Sparkling Cyanide and Other Poisons
More than 80 victims are poisoned across the entirety of Christie's works. The most common poison used is arsenic, probably because it was such an easy chemical for people to acquire at the time. It could be bought as rat poison or in fly paper, just like the strychnine her murderers were also able to buy at their local shops. Elsewhere, Christie turned to medication: good for the victim in moderation, but deadly when overdosed. The monstrous matriarch Mrs Boynton is killed in Appointment with Death by a large dose of digitoxin, the same substance as she was taking in her heart medication, making the foul play difficult to prove.


Whichever drug or poison Christie uses in her murder plots, she is careful to plan its administration and describe its effects in an accurate manner. In A Pocket Full of Rye, for example, the taxine that has been extracted from the yew hedges around Rex Fortescue's home is added to his breakfast marmalade, where he would be unable to detect its bitter taste. Other ingenious methods of murder include dipping a dart in the poison of the boomslang snake (to kill Madame Giselle in Death in the Clouds), adding prussic acid to a nasal spray used for allergies (to kill Ella Zielinsky in The Mirror Crack'd from Side to Side), and giving several people huge overdoses of nicotine in Three Act Tragedy.

Using a Dead Man's Folly to Conceal Murder
Christie also follows in the footsteps of two of the authors she lists as among her inspirations, Charles Dickens and Sir Arthur Conan Doyle, who both included the use of drugs in their stories, although she does not allow her detectives to indulge in cocaine use themselves. Cocaine instead features as a method of murder in one of the short stories included in Poirot's Early Cases. Just as Christie allowed the use of poison to be disguised by having the victim use the same substance as a medication, here she created a character whose history of drug use enabled them to be killed in a way that the less skilled police detectives attributed to simple accident. In The Affair at the Victory Ball, the victim Miss Courtenay is known to take cocaine, so when she is killed it takes Poirot to realise that something more sinister has happened.


In another of the stories in this collection, The Lost Mine, Christie follows more closely in the footsteps of Dickens. She uses the setting of an opium den to create mystery and confusion, just as Dickens did in his last, unfinished story, The Mystery of Edwin Drood, the work that brings him closest to Christie's world of detectives and murder mysteries, as well as following a long-line of Victorian works which document the high quantity of drug abuse in the Victorian Era. Christie here shows an awareness of the effects of opium and heroin detox symptoms that matches her understanding of poisons, allowing her to introduce some significant ambiguity into the story. She uses the haziness of Charles Lester's drug-addled memory to enable him to be framed for the murder of a man he never met, just as Dickens manipulates the memories and perceptions of his own opium-using character, John Jasper. If anyone other than Dickens could have come up with a fitting ending for Edwin Drood, it would have been Christie.
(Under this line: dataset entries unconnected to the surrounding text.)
/-! ## Every command -/

theorem exec_keepsGrants {c : Instr} {s t : State} (h : exec c s = .next t) : s.KeepsGrants t := by
  have hsettle : ∀ v : Vector Timer 6, s.KeepsGrants { s with settle := v } := fun _ => .of_same rfl
  have hpop : s.KeepsGrants s.popCommand := .of_same rfl
  have houtlets : ∀ (u : State) (v : Vector OutletMeter 48), u.KeepsGrants { u with outlets := v } := fun _ _ =>
    .of_same rfl
  cases c with
  | powerOn => exact execPowerOn_keepsGrants h
  | laneCharacter b c => cases h; exact s.onLane_keepsGrants b _
  | laneCellReceived b chars => exact execLaneCellReceived_keepsGrants b chars h
  | laneBreak b =>
    exact keepsGrants_of_ite h fun _ => (s.onLane_keepsGrants b _).trans (State.laneError_keepsGrants _ b _ _)
  | takeSampleCell b => exact execTakeSampleCell_keepsGrants b h
  | silenceTimerExpiry b => exact keepsGrants_of_ite h fun _ => s.enterLost_keepsGrants b
  | signalTimerExpiry b => exact execSignalTimerExpiry_keepsGrants b h
  | laneCellStart b => cases h; exact s.onLane_keepsGrants b _
  | intervalClose => exact keepsGrants_of_ite h fun _ => s.closeInterval_keepsGrants
  | shedTimerExpiry b =>
    exact keepsGrants_of_ite h fun _ => ((s.onShed_keepsGrants b _).trans (State.shedFirst_keepsGrants b _ _)).trans
      (State.refreshSheds_keepsGrants _ b)
  | restoreTimerExpiry b =>
    exact keepsGrants_of_ite h fun _ => ((s.onShed_keepsGrants b _).trans (State.restoreTop_keepsGrants _ b)).trans
      (State.refreshSheds_keepsGrants _ b)
  | dispatchOpportunity => exact execDispatchOpportunity_keepsGrants h
  | settleTimerExpiry b => exact keepsGrants_of_ite h fun _ => hsettle _
  | refillTimerExpiry p => exact execRefillTimerExpiry_keepsGrants p h
  | grantTimeout o => exact execGrantTimeout_keepsGrants o h
  | dwellExpiry g =>
    exact keepsGrants_of_ite h fun _ => (s.onGroup_keepsGrants g _).trans (State.enterOning_requeues _ g).keepsGrants
  | staggerExpiry g =>
    exact keepsGrants_of_ite h fun _ => (s.onGroup_keepsGrants g _).trans (State.turnsFrom_requeues _ g _).keepsGrants
  | bootWindowExpiry g => exact execBootWindowExpiry_keepsGrants g h
  | deadlineExpiry g => exact execDeadlineExpiry_keepsGrants g h
  | graceExpiry g => exact keepsGrants_of_ite h fun _ => s.graceActs_keepsGrants g
  | budgetWindowExpiry g => exact keepsGrants_of_ite h fun _ => s.onMonitor_keepsGrants g _
  | link0CellReceived chars => exact execLink0CellReceived_keepsGrants chars h
  | link0Break chars => cases h; exact (s.onLink0_keepsGrants _).trans (State.linkError_keepsGrants _ _ _)
  | upstreamCellStart => exact execUpstreamCellStart_keepsGrants h
  | holdInChange asserted => cases h; exact .of_same rfl
  | safePinChange asserted => exact execSafePinChange_keepsGrants asserted h
  | restartTakesEffect => exact execRestartTakesEffect_keepsGrants h
  | unknownCommand kind tag payload => exact execUnknownCommand_keepsGrants kind tag payload h
  | writeEntry tag payload =>
    refine State.take_keepsGrants h fun u => ?_
    split
    · exact .refl u
    · exact u.writeEntry_keepsGrants _ _ _
  | discard tag payload =>
    refine State.take_keepsGrants h fun u => ?_
    split
    · exact .refl u
    · exact u.discardTable_keepsGrants _
  | commit tag payload =>
    refine State.take_keepsGrants h fun u => ?_
    split
    · exact .refl u
    · exact u.commitTable_keepsGrants _ tag
  | switch tag payload =>
    refine State.take_keepsGrants h fun u => ?_
    split
    · exact u.switchOutlet_keepsGrants _ _
    · exact .refl u
    · exact .refl u
  | clearFault tag payload =>
    refine State.take_keepsGrants h fun u => ?_
    split
    · exact .refl u
    · split
      · exact u.setRelay_keepsGrants _ _
      · exact .refl u
  | cycle tag payload =>
    refine State.take_keepsGrants h fun u => ?_
    split
    · exact .refl u
    · exact u.cycleGroup_keepsGrants _
  | groupOff tag payload =>
    refine State.take_keepsGrants h fun u => ?_
    split
    · exact .refl u
    · exact u.offGroup_keepsGrants _
  | groupOn tag payload =>
    refine State.take_keepsGrants h fun u => ?_
    split
    · exact .refl u
    · exact u.onGroupPower_keepsGrants _
  | cancel tag payload =>
    refine State.take_keepsGrants h fun u => ?_
    split
    · exact .refl u
    · exact u.cancelGroup_keepsGrants _
  | token tag payload => exact keepsGrants_of_ite h fun _ => hpop.trans (State.takeTokens_keepsGrants _ _)
  | forceSafe tag payload => exact State.take_keepsGrants h fun u => u.enterSafeOnce_keepsGrants _
  | resume tag payload =>
    refine State.take_keepsGrants h fun u => ?_
    split
    · exact u.leaveSafe_keepsGrants
    · exact .refl u
  | triggerStream tag payload =>
    refine State.take_keepsGrants h fun u => ?_
    unfold State.triggerBound
    repeat' split
    all_goals exact .of_same rfl
  | clearLinkErrors tag payload =>
    refine State.take_keepsGrants h fun u => ?_
    exact .of_same (by simp only [State.bucketFields, State.clearLinkErrors, State.reply])
  | bindStream tag payload | readCapture tag payload =>
    refine State.take_keepsGrants h fun u => ?_
    dsimp only
    repeat' split
    all_goals exact .of_same rfl
  | status tag payload => exact State.take_keepsGrants h fun u => .refl u
  | readEntry tag payload | readOutlet tag payload | readGroup tag payload =>
    refine State.take_keepsGrants h fun u => ?_
    repeat' split
    all_goals exact .refl u
  | clearEnergy tag payload =>
    refine State.take_keepsGrants h fun u => ?_
    repeat' split
    · exact houtlets u _
    · exact .refl u
    · exact houtlets u _
  | lockCal tag payload | clearLockout tag payload | setLevel tag payload | setMask tag payload
  | unbindStream tag payload | capture tag payload | restart tag payload =>
    refine State.take_keepsGrants h fun u => ?_
    repeat' split
    all_goals exact .of_same rfl
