-- ==== Sys2Proof/Machine/Resolver.lean ====
section
/-! DEFINITION. The bracket resolver (spec/44_control.md R131 to R136). -/

namespace Sys2Proof.Machine

/-- The direction of a scan (R132). -/
inductive Dir where
  | fwd
  | bwd
deriving DecidableEq, Repr

/-- The two bracket families, matched independently (R133). -/
inductive Family where
  /-- Opcodes 11 and 12. -/
  | cell
  /-- Opcodes 13 and 14. -/
  | char
deriving DecidableEq, Repr

/-- The code that opens a family's nesting (R132). -/
def openCode : Family → Nibble
  | .cell => 11#4
  | .char => 13#4

/-- The code that closes a family's nesting (R132). -/
def closeCode : Family → Nibble
  | .cell => 12#4
  | .char => 14#4

/-- The address step of a scan: +1 or -1 (R132). -/
def dirStep : Dir → Int
  | .fwd => 1
  | .bwd => -1

/-- The code that raises the depth (R132: forward the open code, backward the close code). -/
def raiseCode : Dir → Family → Nibble
  | .fwd, f => openCode f
  | .bwd, f => closeCode f

/-- The code that lowers the depth (R132, roles swapped backward). -/
def lowerCode : Dir → Family → Nibble
  | .fwd, f => closeCode f
  | .bwd, f => openCode f

/-- The depth after a cell of value `v` is examined; every other value is passed over (R132,
R133). -/
def nextDepth (d : Dir) (f : Family) (v : Nibble) (depth : Nat) : Nat :=
  if v = raiseCode d f then depth + 1
  else if v = lowerCode d f then depth - 1
  else depth

/-- The loop of `Resolve` from scan pointer `p` at `depth`, the start test before the read (R132,
D8). `fuel` bounds the moves of the pointer; N of them bring it back to the start `start`, so the
bound N that `resolve` gives is never what ends a scan (R135). -/
def scan (s : State) (d : Dir) (f : Family) (start : Nat) : Nat → Nat → Nat → Option Nat
  | 0, _, _ => none
  | fuel + 1, p, depth =>
    let q := wrap s.cfg.coreSize (p + dirStep d)
    if q = start then none
    else
      let depth' := nextDepth d f (memRead s q) depth
      if depth' = 0 then some q else scan s d f start fuel q depth'

/-- `Resolve(dir, open, close)` from the stepping agent's EP: the address of the matching bracket,
or `none` for failure (R132). -/
def resolve (s : State) (d : Dir) (f : Family) : Option Nat :=
  scan s d f (curAgent s).ep s.cfg.coreSize (curAgent s).ep 1

/-- `Jump(dir, open, close)` and the end of the step: on a match EP goes ON it and the trailing
advance moves past it, on a failure the agent halts with UNMATCHED (R94, R98, R134). -/
def jump (s : State) (d : Dir) (f : Family) : State :=
  match resolve s d f with
  | some q => advanceEP (setEP s q)
  | none => takeHalt s .unmatched

end Sys2Proof.Machine
end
Murder is Easy, if You Know How to Write
Christie shows a distinct preference for carefully plotted murders conducted through the subtle means of drugs and poisons, but she is not above allowing her murderers to carry out their crimes in other ways, including such unlikely methods as drowning their victim in an apple-bobbing tub at Halloween, or strangling them with the string of their own ukelele. It was probably her own dread of making a mistake when handling potentially deadly chemicals in the pharmacy that made Christie start writing about poisoning. Her anxiety once forced her to get out of bed and go back to the hospital in the middle of the night to check that she had not accidentally put the lid she had been using to hold carbolic acid back onto an ointment jar. Still, it is interesting to consider whether there might be something more to her inclination towards this method of literary murder. Perhaps there is something similar in the mind of a poisoner and a mystery writer.